_Required work_.
Retrieve each line that contains the word "TxnEntry" from the entries below.

---- Entries shown

-- ==== Sys2Proof/Machine/Txn.lean ====
section
/-! DEFINITION. Transactions (R69 to R80, R528, R529): how a commit applies, how it is rolled back, the opcodes, and
the profile commands' immediate commits (R68). -/

namespace Sys2Proof.Machine

/-! ### Applying entries -/

/-- The writes of a commit, one for each register, entries merged in staging order under their masks (R72). -/
def State.mergeEntries (s : State) (l : List TxnEntry) : List RegWrite :=
  l.foldl (fun (ws : List RegWrite) e =>
    if ws.any fun x => x.address == e.address then
      ws.map fun x => if x.address = e.address then { x with
        mask := x.mask ||| e.mask, new := mergeWrite x.row x.new e.mask e.value } else x
    else match s.writeOf e.address e.mask e.value with
      | some w => ws ++ [w]
      | none => ws) []

/-- The order in which the writes of one cycle are worked out: RTC_CTL before the calendar (R355), and the registers that
start a unit after those that set it. (DEDUCED: log 28.) -/
def commitRank (w : RegWrite) : Nat :=
  if w.row.base = Reg.rtcCtl then 0
  else if [Reg.plsCtl 0, Reg.tmrCtl 0, Reg.trxStateCtl 0, Reg.timePtpCfg 0, Reg.emacCtl 0, Reg.chainCtl, Reg.ctlpCtl,
      Reg.measCtl].contains w.row.base then 2
  else 1

/-- Writes checked and made one after another: the state, or the first failure. (DEDUCED: log 28.) -/
def State.applyWrites (s : State) : List RegWrite → (Nat × Bytes) ⊕ State
  | [] => .inr s
  | w :: l =>
    match (s.viewed l).writeCheck w true false with
    | some r => .inl r
    | none =>
      let s := s.openGate w.address
      if s.deaf w.address then .inl (Status.internalFault, []) else (s.write w).applyWrites l

/-- Subscribers that a commit may not move to another port node: those with frames queued, and those to which a logical
port maps (R298). (DEDUCED: log 32.) -/
def State.fixedSubs (s : State) : List Nat :=
  s.busySubs ++ s.tm.maps.map (·.2)
    ++ (List.range 16).filter fun p => !(p < 4 && (Table.find s.tm.maps p).isSome)

/-- The subscriber that a commit moves although it may not, if there is one. (DEDUCED: log 32.) -/
def State.movedSub (s after : State) : Option Nat :=
  s.fixedSubs.find? fun n => s.subPort n != after.subPort n

/-- The entries of this device's share applied at once, or why they cannot be (R29, R77). -/
def State.applyEntries (s : State) (l : List TxnEntry) : (Nat × Bytes) ⊕ State :=
  let ws := s.mergeEntries l
  let ordered := [0, 1, 2].flatMap fun k => ws.filter fun w => commitRank w == k
  match s.applyWrites ordered with
  | .inl r => .inl r
  | .inr s' =>
    match s.movedSub s' with
    | some n => .inl (Status.resourceBusy, le 2 n)
    | none => .inr s'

--------

_Output below_.
def State.mergeEntries (s : State) (l : List TxnEntry) : List RegWrite :=
def State.applyEntries (s : State) (l : List TxnEntry) : (Nat × Bytes) ⊕ State :=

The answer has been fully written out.